HOW TO COMPLETE THIS TASK: Copy exactly, please, the lines of the data from its start through the line containing "namespace Sys2Proof.Machine".

(Stored items)
-- ==== Sys2Proof/Machine/Ops.lean ====
section
/-! DEFINITION. The operations every block shares: the present, what the unit sends, MSI-X messages (R111),
events and their routing (R414 to R422), and the moves into HELD and FAULTED (R425, R426). -/

namespace Sys2Proof.Machine

/-- The outcome of a meaning: the next state. -/
abbrev Res := Host.Outcome State Fault Refusal

/-- The present: the timebase, or the start-up interval counter before it is loaded (R80). -/
def now (s : State) : Ns := if s.mon.loaded then s.mon.timebase else s.uni.interval

/-- This unit's number in the image in force. -/
def me (s : State) : Nat := s.vq.number

/-- The predecessor's TIERING records, by which granules are routed until an update is settled (R359). -/
def oldTiering (s : State) : List Record :=
  if s.vq.mig.routeOld then
    (recsOf s.vq.shadow 0x10).filter fun r => (recsOf s.vq.active 0x10).any fun q => q.inst == r.inst
  else []

/-- The image as extents are served: the image in force, with the EXTENT and TIERING records of the extents that are
RELEASING as they were for the tenant they leave (R146, R171), and the TIERING records of an update that is not settled
as they were before it (R359). -/
def extView (s : State) : Option Image :=
  if s.ext.leaving = [] ∧ s.vq.mig.routeOld = false then s.vq.active
  else s.vq.active.map fun m =>
    let left (r : Record) : Bool := (r.typ == 0x0F || r.typ == 0x10) && s.ext.leaving.any fun l => l.typ == 0x0F && l.inst == r.inst
    let old := (oldTiering s).filter fun r => !left r
    let gone (r : Record) : Bool := left r || (r.typ == 0x10 && old.any fun l => l.inst == r.inst)
    { m with records := s.ext.leaving ++ old ++ m.records.filter fun r => !gone r }

/-- An extent under the other of the two images of a move of granules: the new one while they are routed by the old one, the
image that a reversal leaves otherwise. -/
def otherRec (s : State) (e : ExtRec) : ExtRec := (extRec (if s.vq.mig.routeOld then s.vq.active else s.vq.shadow) e.id).getD e

/-- The unit that serves granule `g` of an extent as this unit routes it (R359): by the old TIERING record until the
update is settled, by the new one for the granules that this unit has handed over (R358 step 3). A reversal routes by its own
record, and a unit that has handed granules over relays for them until it has settled (R362, log entry 30). -/
def serverOf (s : State) (e : ExtRec) (g : Nat) : Nat :=
  if (s.vq.mig.routeOld || s.vq.mig.reverse) && s.vq.mig.handed && servingOf e g == me s then servingOf (otherRec s e) g else servingOf e g

/-- The extent as this unit serves a granule of it, if it does: a request that the old serving unit relays is served by
the new one (R358 steps 3 and 4). -/
def servedHereAs (s : State) (e : ExtRec) (g : Nat) (relayed : Bool) : Option ExtRec :=
  if serverOf s e g = me s then some e
  else if (s.vq.mig.routeOld || s.vq.mig.reverse) && relayed && servingOf (otherRec s e) g == me s then some (otherRec s e) else none

/-- The image whose INTERLEAVE and SPARES records the tier map follows: the old one until the map has moved (R355). -/
def mapImage (s : State) : Option Image := if s.vq.mig.map then s.vq.shadow else s.vq.active

/-- The image whose PARTITION record the pools follow: the old one until the pools have moved (R357). -/
def poolImage (s : State) : Option Image := if s.vq.mig.part then s.vq.shadow else s.vq.active

/-- The image whose LIVE records are in force (R351): a prepared update's, else those of the image in force. -/
def liveView (s : State) : Option Image := s.vq.live <|> s.vq.active

/-- Send or drive something. -/
def emit (o : Out) (s : State) : State := { s with out := o :: s.out }

/-- Take the next number of the free-value counter. -/
def draw (s : State) : State := { s with free := s.free + 1 }

/-- The code of a unit state in `UNI_STATE.STATE` (Table 5.8). -/
def stCode : UnitState → Nat
  | .off => 0
  | .standby => 1
  | .starting => 2
  | .serving => 3
  | .draining => 4
  | .held => 5
  | .dormouse => 6
  | .faulted => 7

/-- The tenant an LD is bound to by the image in force (R103). A unit with no image binds LD 0 to tenant 0, unless its
administrator forbid bit is blown (R93). -/
def ldTenant (s : State) (ld : Nat) : Option Nat :=
  if s.vq.active.isNone then (if ld = 0 ∧ adminForbidden s.fus 0 = false then some 0 else none)
  else binding s.vq.active (me s) ld

/-- The LDs bound to a tenant on this unit, ascending. -/
def ldsOf (s : State) (t : Nat) : List Nat := (List.range 256).filter fun ld => ldTenant s ld == some t

/-- An LD's own state. -/
def ldOf (h : Hst) (ld : Nat) : Ld := tget {} h.lds ld

/-- Send a message of vector `v`, or hold its pending bit while the vector is masked (R111). -/
def msixHst (h : Hst) (ld v : Nat) : Hst :=
  if (tget {} (ldOf h ld).vecs v).masked then
    { h with lds := tmod {} ld (fun l => { l with pba := l.pba ||| (1 <<< v) }) h.lds }
  else h

/-- The message that goes out for vector `v`. -/
def msixOut (h : Hst) (ld v : Nat) : List Out :=
  if (tget {} (ldOf h ld).vecs v).masked then [] else [.msix ld v]

/-- Raise vector `v` of an LD (R111). -/
def sendMsix (ld v : Nat) (s : State) : State :=
  { s with hst := msixHst s.hst ld v, out := msixOut s.hst ld v ++ s.out }

/-! ### Events -/

/-- An occurrence (R414): the fields of its record that its place in Table 19.3 does not fix. `cls` counts for
a GENERAL code only. -/
structure Ev where
  code : Nat
  cls : Nat := 1
  tenant : Nat := 0
  sk : Nat := 0
  si : Nat := 0
  addr : Nat := 0
  d0 : Nat := 0
  d1 : Nat := 0
deriving DecidableEq, Repr

/-- Class and disposition of a code (Table 19.3); a code with no row of its own reads as GENERAL. -/
def codeRow (code dflt : Nat) : Nat × Nat :=
  if code ∈ [0x0002, 0x0004, 0x0005, 0x000B, 0x000E, 0x000F, 0x0101, 0x0103, 0x0201, 0x0301, 0x0401, 0x0404,
      0x0501, 0x0507, 0x0601, 0x0801, 0x0A03, 0x0A08, 0x0B01, 0x0B02, 0x0E01, 0x0E03, 0x0F01] then (1, 0)
  else if code ∈ [0x0003, 0x000D, 0x0010, 0x0203, 0x0204, 0x0302, 0x0504, 0x0802, 0x0901, 0x0903, 0x0A01, 0x0A02,
      0x0A04, 0x0A05, 0x0A07, 0x0A09, 0x0B03, 0x0B04, 0x0C02, 0x0E02] then (2, 0)
  else if code ∈ [0x0007, 0x0502, 0x0503, 0x0505, 0x0506, 0x0508, 0x0509, 0x0701, 0x0702, 0x0703, 0x0704, 0x0705,
      0x0C01, 0x0D01, 0x0D02] then (3, 0)
  else if code ∈ [0x0102, 0x0104, 0x0902] then (4, 0)
  else if code ∈ [0x0009, 0x000A, 0x0E04] then (4, 1)
  else if code ∈ [0x0006, 0x0008, 0x0303] then (4, 2)
  else if code ∈ [0x0001, 0x000C, 0x0402, 0x0403] then (4, 3)
  else if code ∈ [0x0202, 0x0A06, 0x0B05] then (5, 0)
  else (dflt, 0)

/-- The record of an occurrence, with its time (Table 19.4); its sequence is given when it is written. -/
def evRecord (s : State) (e : Ev) : EventRec :=
  let row := codeRow e.code e.cls
  { cls := row.1, disp := row.2, code := e.code, unit := me s, seq := 0, time := now s, tenant := e.tenant,
    scopeKind := e.sk, scopeIdx := e.si, count := 1, addr := e.addr, d0 := e.d0, d1 := e.d1,
    early := !s.mon.loaded, lost := false }

/-- The LDs whose logs a record reaches (R421). -/
def eventLds (s : State) (r : EventRec) : List Nat :=
  (List.range 256).filter fun ld =>
    (match ldTenant s ld with
      | some t => t == 0 || (r.tenant != 0 && t == r.tenant)
      | none => false) || (r.scopeKind == 1 && r.scopeIdx == ld)

/-- The CXL log of a record by class and disposition (Table 19.5): 0 Informational to 3 Fatal. -/
def cxlLog (cls disp : Nat) : Nat :=
  match cls with
  | 1 => 0
  | 2 => 1
  | 3 => 2
  | 4 => if disp = 0 then 2 else 3
  | _ => 1

/-- Append a record to an LD's event window (R422). -/
def ldLogAdd (r : EventRec) (l : LdLog) : LdLog :=
  let full := (l.head + 2 ^ 32 - l.tail) % 2 ^ 32 ≥ 131072
  { l with
    recs := tset (l.head % 131072) { r with lost := full } l.recs
    head := (l.head + 1) % 2 ^ 32
    tail := if full then (l.tail + 1) % 2 ^ 32 else l.tail
    lost := if full then l.lost + 1 else l.lost }

/-- Append a record to the unit log, the standby log and the LD logs (R418, R420). -/
def fltAdd (r : EventRec) (lds : List Nat) (f : Flt) : Flt :=
  let full := (tfind f.log (f.head % 65536)).isSome
  { f with
    seq := f.seq + 1
    log := tset (f.head % 65536) { r with seq := f.seq + 1, lost := full } f.log
    head := (f.head + 1) % 2 ^ 32
    lost := if full then f.lost + 1 else f.lost
    standby :=
      if 2 ≤ r.cls then
        ({ r with seq := f.seq + 1, lost := decide (1024 ≤ f.standby.length) } :: f.standby).take 1024
      else f.standby
    counts := tinc r.cls 1 f.counts
    lds := lds.foldl (fun t ld => tmod {} ld (ldLogAdd { r with seq := f.seq + 1 }) t) f.lds }

/-- The message number of an LD's log (R111). -/
def evVector (h : Hst) (ld log : Nat) : Nat := (ldOf h ld).evPolicy.getD log 1

/-- Write a record to every destination of Table 19.5, with its CXL event interrupts. -/
def writeRec (r : EventRec) (s : State) : State :=
  let lds := eventLds s r
  let log := cxlLog r.cls r.disp
  { s with
    flt := fltAdd r lds s.flt
    hst := lds.foldl (fun h ld => msixHst h ld (evVector h ld log)) s.hst
    out := (if 3 ≤ r.cls then [Out.redfish 0 [r.code, r.cls]] else [])
      ++ lds.flatMap (fun ld => msixOut s.hst ld (evVector s.hst ld log)) ++ s.out }

/-- The same code, scope and tenant (R418). -/
def sameEvent (a b : EventRec) : Bool :=
  a.code == b.code && a.scopeKind == b.scopeKind && a.scopeIdx == b.scopeIdx && a.tenant == b.tenant

/-- Record an occurrence (R418): at once for UNIT and FABRIC, else merged into, or opening, a 1 s window. -/
def record (e : Ev) (s : State) : State :=
  let r := evRecord s e
  if 4 ≤ r.cls then writeRec r s
  else match s.flt.opened.find? (sameEvent r) with
    | some q =>
      if r.time < q.time + secNs then
        { s with flt := { s.flt with opened := modFirst (sameEvent r) (fun x => { x with count := x.count + 1 }) s.flt.opened } }
      else
        let s := { s with flt := { s.flt with opened := s.flt.opened.filter (fun x => !sameEvent r x) ++ [r] } }
        writeRec q s
    | none => { s with flt := { s.flt with opened := s.flt.opened ++ [r] } }

/-- Change the unit state, with its STATE_CHANGE record (code 0x000B). -/
def moveTo (st : UnitState) (cause d0 : Nat) (s : State) : State :=
  if s.uni.st = st then s
  else
    let old := stCode s.uni.st
    record { code := 0x000B, d0 := old + d0 * 2 ^ 8, d1 := stCode st + cause * 2 ^ 16 }
      { s with uni := { s.uni with st := st } }

/-- Enter FAULTED from any state but OFF and STANDBY (R424, R425): held writes are discarded and counted, and
the operators in flight stop. -/
def enterFaulted (cause : Nat) (s : State) : State :=
  if s.uni.st = .off ∨ s.uni.st = .standby ∨ s.uni.st = .faulted then s
  else
    let heldWrites := (s.hst.reqs.filter fun r => r.isWrite && r.wait == 3).length
    moveTo .faulted cause heldWrites
      { s with
        uni := { s.uni with drainFaultDue := none }
        hst := { s.hst with reqs := s.hst.reqs.filter fun r => !(r.isWrite && r.wait == 3 && r.answered) }
        opq := { s.opq with ops := [], intake := [] }
        eng := { s.eng with engines := s.eng.engines.map fun (k, e) => (k, { e with block := none }) }
        pwr := { s.pwr with drained := false } }

/-- Enter HELD for a fault (R425, R426): from STARTING, SERVING or DRAINING, or as a further cause. -/
def enterHeldFault (cause : Nat) (s : State) : State :=
  match s.uni.st with
  | .held => { s with flt := { s.flt with byHold := false, byFault := true, causes := addNew cause s.flt.causes } }
  | .starting | .serving | .draining =>
    moveTo .held cause 0
      { s with
        uni := { s.uni with beforeHold := s.uni.st }
        flt := { s.flt with byHold := false, byFault := true, causes := [cause] } }
  | _ => s

/-- A DRAIN_FAULT (R415, R426): FAULTED at once from HELD; else DRAINING, and FAULTED 60 s later at the latest. -/
def drainFault (cause : Nat) (s : State) : State :=
  match s.uni.st with
  | .held => enterFaulted cause s
  | .off | .standby | .faulted => s
  | st =>
    let s := { s with uni := { s.uni with
      drainFaultDue := s.uni.drainFaultDue <|> some (now s + 60 * secNs)
      drainFaultCause := if s.uni.drainFaultDue.isSome then s.uni.drainFaultCause else cause } }
    if st = .serving then moveTo .draining cause 0 s else s

/-- The disposition of an event (Table 19.2). -/
def dispose (disp cause : Nat) (s : State) : State :=
  match disp with
  | 1 => enterHeldFault cause s
  | 2 => drainFault cause s
  | 3 =>
    if s.uni.st = .held then
      enterFaulted cause { s with flt := { s.flt with causes := addNew cause s.flt.causes } }
    else enterFaulted cause s
  | _ => s

/-- Raise an event: record it, then do what its disposition says. -/
def raise (e : Ev) (s : State) : State := dispose (codeRow e.code e.cls).2 e.code (record e s)

/-- Raise an event under the GENERAL code of block `blk` (R419), whose class its chapter names. -/
def raiseGen (blk cls : Nat) (e : Ev) (s : State) : State :=
  raise { e with code := blk * 256 + 0xFF, cls := cls, d0 := 0, d1 := 0 } s

/-- A write ignored under R11, R169, R313, R362, R422 or R443 (code 0x000F): register detail and value. -/
def writeIgnored (off : Nat) (bar0 : Option Nat) (val : Nat) (s : State) : State :=
  raise { code := 0x000F, sk := if bar0.isSome then 1 else 0, si := bar0.getD 0,
          d0 := off + (if bar0.isSome then 2 ^ 32 else 0), d1 := val } s

/-! ### Fields that several blocks set -/

/-- The effect of a function on one block of the state. -/
def onHst (f : Hst → Hst) (s : State) : State := { s with hst := f s.hst }
def onMbx (f : Mbx → Mbx) (s : State) : State := { s with mbx := f s.mbx }
def onExt (f : Ext → Ext) (s : State) : State := { s with ext := f s.ext }
def onDrt (f : Drt → Drt) (s : State) : State := { s with drt := f s.drt }
def onHrd (f : Hrd → Hrd) (s : State) : State := { s with hrd := f s.hrd }
def onWrn (f : Wrn → Wrn) (s : State) : State := { s with wrn := f s.wrn }
def onEng (f : Eng → Eng) (s : State) : State := { s with eng := f s.eng }
def onOpq (f : Opq → Opq) (s : State) : State := { s with opq := f s.opq }
def onPwr (f : Pwr → Pwr) (s : State) : State := { s with pwr := f s.pwr }
def onLif (f : Lif → Lif) (s : State) : State := { s with lif := f s.lif }
def onPnl (f : Pnl → Pnl) (s : State) : State := { s with pnl := f s.pnl }
def onFlt (f : Flt → Flt) (s : State) : State := { s with flt := f s.flt }
def onVq (f : Vq → Vq) (s : State) : State := { s with vq := f s.vq }
def onUni (f : Uni → Uni) (s : State) : State := { s with uni := f s.uni }
def onCdc (f : Cdc → Cdc) (s : State) : State := { s with cdc := f s.cdc }
def onMon (f : Mon → Mon) (s : State) : State := { s with mon := f s.mon }
def onFus (f : Fus → Fus) (s : State) : State := { s with fus := f s.fus }

/-- The state `s'` when a condition holds, else `s`. -/
def when' (c : Bool) (f : State → State) (s : State) : State := if c then f s else s

/-- The calendar in whole minutes since 2020-01-01 00:00:00 UTC (Tables 17.6, 18.4). -/
def calMinutes (s : State) : Nat := ((s.lif.cal / secNs - s.lif.taiUtc) - 1577836800) / 60

end Sys2Proof.Machine
end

WRITTEN SOLUTION:
-- ==== Sys2Proof/Machine/Ops.lean ====
section
/-! DEFINITION. The operations every block shares: the present, what the unit sends, MSI-X messages (R111),
events and their routing (R414 to R422), and the moves into HELD and FAULTED (R425, R426). -/

namespace Sys2Proof.Machine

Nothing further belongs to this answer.